Cause. Sending on a closed channel is always a panic. The language does not let senders test "is this channel closed?" reliably from outside — they must coordinate.

Fix. Reorder lifetimes so all senders finish before the channel is closed. Often via wg.Wait(); close(ch) in a goroutine that owns the close.

Example 13: Closing a receive-only channel¶

func consume(ch <-chan int) {
    close(ch)               // compile error: cannot close receive-only channel
}

Symptom. Compile error. This is the easy version of pitfall 12 — the compiler catches it.

Cause.
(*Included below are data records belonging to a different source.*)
-- ==== Sys2Proof/Machine/Trace.lean ====
section
/-! DEFINITION. The trace notation and the pseudo-operations (spec/30_encoding.md rules R112 and
R113): shorthand for words, with no meaning of its own. -/

namespace Sys2Proof

/-- One line of a trace (rule R112). -/
inductive TraceLine where
  /-- `R $hhhh` -/
  | read (a : Addr)
  /-- `W $hhhh, #$hh` -/
  | write (a : Addr) (v : Byte)
  /-- `R c+o` -/
  | readChip (c : Chip) (o : BitVec 6)
  /-- `W c+o, #$hh` -/
  | writeChip (c : Chip) (o : BitVec 6) (v : Byte)
  /-- `TICK n` -/
  | tick (n : BitVec 32)
  /-- `KEYSET #$hh` -/
  | keyset (k : Byte)
  /-- `MODESET 0|1` -/
  | modeset (m : Bool)
  /-- `TAPESET 0|1` -/
  | tapeset (t : Bool)
  /-- `RESET` -/
  | reset
  deriving DecidableEq, Repr

/-- The word a line presents (rule R112); `c+o` is the absolute address `c_BASE + o`. -/
def TraceLine.word (p : Params) : TraceLine → Presented
  | .read a => .bus (busWord false a 0)
  | .write a v => .bus (busWord true a v)
  | .readChip c o => .bus (busWord false (BitVec.ofNat 16 (p.chipBase c + o.toNat)) 0)
  | .writeChip c o v => .bus (busWord true (BitVec.ofNat 16 (p.chipBase c + o.toNat)) v)
  | .tick n => .evt (evtWord 1 n)
  | .keyset k => .evt (evtWord 2 (k.setWidth 32))
  | .modeset m => .evt (evtWord 3 ((BitVec.ofBool m).setWidth 32))
  | .tapeset t => .evt (evtWord 4 ((BitVec.ofBool t).setWidth 32))
  | .reset => .evt (evtWord 0 0)

/-- The words a trace presents, in order of arrival. -/
def traceWords (p : Params) (lines : List TraceLine) : List Presented :=
  lines.map (TraceLine.word p)

/-- The names of the registers a `c.NAME` line reads (rule R112). -/
inductive ReadName where
  | pad
  | padd
  | pbd
  | pbdd
  | tcnt
  | tstat
  deriving DecidableEq, Repr

def ReadName.offset : ReadName → BitVec 6
  | .pad => 0
  | .padd => 1
  | .pbd => 2
  | .pbdd => 3
  | .tcnt => 6
  | .tstat => 7

/-- The names of the registers a `c.NAME` line writes (rule R112). -/
inductive WriteName where
  | pad
  | padd
  | pbd
  | pbdd
  | tim1
  | tim8
  | tim64
  | tim1024
  deriving DecidableEq, Repr

def WriteName.offset : WriteName → BitVec 6
  | .pad => 0
  | .padd => 1
  | .pbd => 2
  | .pbdd => 3
  | .tim1 => 4
  | .tim8 => 5
  | .tim64 => 6
  | .tim1024 => 7

/-- `R c.NAME`. -/
def readNamed (c : Chip) (n : ReadName) : TraceLine := .readChip c n.offset

/-- `W c.NAME, #$hh`. -/
def writeNamed (c : Chip) (n : WriteName) (v : Byte) : TraceLine := .writeChip c n.offset v

/-- `KEYCLR` (rule R113). -/
def keyClr (p : Params) : List TraceLine := [.keyset p.keyNone]

/-- `ARM c, p, s` (rule R113); the four divisors are the four timer registers. -/
def armTimer1 (c : Chip) (s : Byte) : List TraceLine := [.writeChip c 4 s]

def armTimer8 (c : Chip) (s : Byte) : List TraceLine := [.writeChip c 5 s]

def armTimer64 (c : Chip) (s : Byte) : List TraceLine := [.writeChip c 6 s]

def armTimer1024 (c : Chip) (s : Byte) : List TraceLine := [.writeChip c 7 s]

/-- `SELROW n` (rule R113): selects scan row `n` and keeps the serial line at 1. -/
def selRow (n : BitVec 4) : List TraceLine := [.writeChip .sys 2 (n.setWidth 8 * 2 + 1)]

/-- `TXSTART` (rule R113). -/
def txStart : List TraceLine := [.writeChip .sys 2 0x00]

/-- `TXBIT b` (rule R113). -/
def txBit (b : Bool) : List TraceLine :=
  [.readChip .sys 2, .writeChip .sys 2 ((BitVec.ofBool b).setWidth 8)]

/-- `TXSTOP` (rule R113). -/
def txStop : List TraceLine := [.readChip .sys 2, .writeChip .sys 2 0x01]

/-- `TXBYTE v` (rule R113): least significant bit first. -/
def txByte (v : Byte) : List TraceLine :=
  txStart ++ txBit (v.getLsbD 0) ++ txBit (v.getLsbD 1) ++ txBit (v.getLsbD 2) ++
    txBit (v.getLsbD 3) ++ txBit (v.getLsbD 4) ++ txBit (v.getLsbD 5) ++ txBit (v.getLsbD 6) ++
    txBit (v.getLsbD 7) ++ txStop

end Sys2Proof
end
Receive-only channels (<-chan T) can only be received from. The compiler enforces directionality.

Fix. Either keep the channel bidirectional inside the closing function, or restructure ownership so closing happens before the channel is narrowed to receive-only.

Example 14: `time.After` in a select loop¶

for {
    select {
    case msg := <-msgs:
        process(msg)
    case <-time.After(time.Second):
        return              // timeout
    }
}

Symptom. Memory grows under load. Each iteration of the for loop creates a new Timer from time.After. If msgs is busy, the timeout case is never selected, but the timer is not garbage-collected until it fires (1 second later).
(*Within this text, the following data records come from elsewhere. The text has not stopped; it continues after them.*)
/-- What `Emit` does to the logs. -/
theorem State.emit_logs (s : State) (b : Byte) :
    ((s.emit b).txcon = s.txcon ∧ (s.emit b).txtape = s.txtape) ∨
    (s.tapew = false ∧ (s.emit b).txcon = s.txcon ++ [b] ∧ (s.emit b).txtape = s.txtape) ∨
    (s.tapew = true ∧ b ≠ 0 ∧ (s.emit b).txtape = s.txtape ++ [b] ∧
      (s.emit b).txcon = s.txcon) := by
  rcases s.emit_cases b with ⟨ht, e⟩ | ⟨ht, hb, e⟩ | ⟨-, -, e⟩ <;> rw [e]
  · exact .inr (.inl ⟨ht, rfl, rfl⟩)
  · exact .inr (.inr ⟨ht, hb, rfl, rfl⟩)
  · exact .inl ⟨rfl, rfl⟩

/-- Settles O46: only the write that ends a frame emits, and `Emit` appends to one log or none. -/
theorem logsGrowOnlyByAnEmittedByte : Obligations.LogsGrowOnlyByAnEmittedByte := by
  intro i s t h hreset
  rcases (exec_effect h).serial_cases with ⟨-, -, -, hlogs⟩ | ⟨-, -, -, hlogs⟩ |
    ⟨-, hser, v, rfl⟩ | ⟨hi, -⟩
  case inr.inr.inr => exact absurd hi hreset
  case inl | inr.inl => exact .inl hlogs
  case inr.inr.inl =>
    rcases (s.setPbd .sys v).serialWrite_ser_cases (serialBit v) with ⟨-, hlogs⟩ |
      ⟨-, -, hlogs⟩ | ⟨-, -, -, hlogs⟩ | ⟨ha, hr, hn, hidle, hcon, htape⟩
    case inl | inr.inl | inr.inr.inl => exact .inl hlogs
    case inr.inr.inr =>
      rw [hcon, htape]
      refine ((s.setPbd .sys v).emit_logs s.ser.acc).imp_right fun hgrow => ?_
      exact ⟨hser, ha, hr, hn, by rw [hidle], hgrow⟩

/-- Settles O47, by what an operation can do to the shift register. -/
theorem shiftRegisterMovesOnlyThroughItsRegister :
    Obligations.ShiftRegisterMovesOnlyThroughItsRegister := by
  intro i s t h hreset
  rcases (exec_effect h).serial_cases with ⟨hrd, hwr, hser, -⟩ | ⟨hrd, hwr, hser, -⟩ |
    ⟨hrd, hwr, v, rfl⟩ | ⟨hi, -⟩
  · simp +contextual [hrd, hwr, hser]
  · simp +contextual [hrd, hser]
  · refine ⟨fun _ hother => absurd hwr (hother ▸ Bool.false_ne_true),
      fun hother => absurd hother (hrd ▸ Bool.false_ne_true), fun ha hidle => ⟨hwr, ?_⟩,
      fun _ _ => hwr⟩
    rcases (s.setPbd .sys v).serialWrite_ser_cases (serialBit v) with ⟨hser, -⟩ |
      ⟨hstart, -⟩ | ⟨-, -, hser, -⟩ | ⟨-, hr, hn, -⟩
    · rw [hser] at hidle
      exact absurd (ha.symm.trans hidle) nofun
    · exact absurd (ha.symm.trans hstart) nofun
    · rw [hser] at hidle
      exact absurd (ha.symm.trans hidle) nofun
    · exact ⟨hr, hn⟩
  · exact absurd hi hreset

/-! The invariant of the block. -/

/-- Re-arming a timed-out timer keeps its invariants: its divisor is not 0. -/
theorem Timer.Inv.reArmed {x : Timer} (h : x.Inv) (ht : x.timeout = true) :
    (timerReset x.prescale x.start).Inv := by
  obtain ⟨hp, -, h0, -, -⟩ := h
  have hp0 : x.prescale ≠ 0 := fun hz => by
    obtain ⟨-, -, -, hf⟩ := h0 hz
    simp [ht] at hf
  exact timerReset_inv _ (List.mem_of_ne_of_mem hp0 hp)

theorem Timer.reset_inv : Timer.reset.Inv := by decide

theorem Serial.reset_inv : Serial.reset.Inv := by decide

theorem Serial.started_inv : Serial.started.Inv := by decide

theorem Effect.timer_inv (h : Effect s i t) {c : Chip} (hinv : (s.chip c).timer.Inv) :
    (t.chip c).timer.Inv := by
  rcases h.timer_cases c with e | ⟨p, hp, v, e⟩ | ⟨ht, e⟩ | ⟨-, e⟩ | ⟨n, -, e⟩ <;> rw [e]
  · exact hinv
  · exact timerReset_inv v hp
  · exact hinv.reArmed ht
  · exact Timer.reset_inv
  · exact timerUpdate_inv n hinv

/-- The accumulator after a bit, as a number: the others move one place down. -/
theorem Serial.consumed_acc_toNat (x : Serial) (b : Bool) :
    (x.consumed b).acc.toNat = 2 ^ 7 * b.toNat + x.acc.toNat / 2 := by
  have hlt : x.acc.toNat >>> 1 < 2 ^ 7 := by
    have := x.acc.isLt
    rw [Nat.shiftRight_eq_div_pow]
    omega
  have hbit : ((BitVec.ofBool b).setWidth 8 <<< 7).toNat = 2 ^ 7 * b.toNat := by cases b <;> rfl
  rw [Serial.consumed, BitVec.toNat_or, BitVec.toNat_ushiftRight, hbit, Nat.or_comm,
    ← Nat.two_pow_add_eq_or_of_lt hlt, Nat.shiftRight_eq_div_pow, Nat.pow_one]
Cause. time.After returns a channel from a fresh Timer. The timer is alive in the runtime's heap until it fires. Allocating one per iteration when iterations are fast is a slow leak.

Fix.

timer := time.NewTimer(time.Second)
defer timer.Stop()
for {
    select {
    case msg := <-msgs:
        process(msg)
        if !timer.Stop() {
            <-timer.C
        }
        timer.Reset(time.Second)
    case <-timer.C:
        return
    }
}

Reusing a single Timer avoids the per-iteration allocation. The Reset dance is awkward but correct. Go 1.23 made Reset simpler — see the release notes.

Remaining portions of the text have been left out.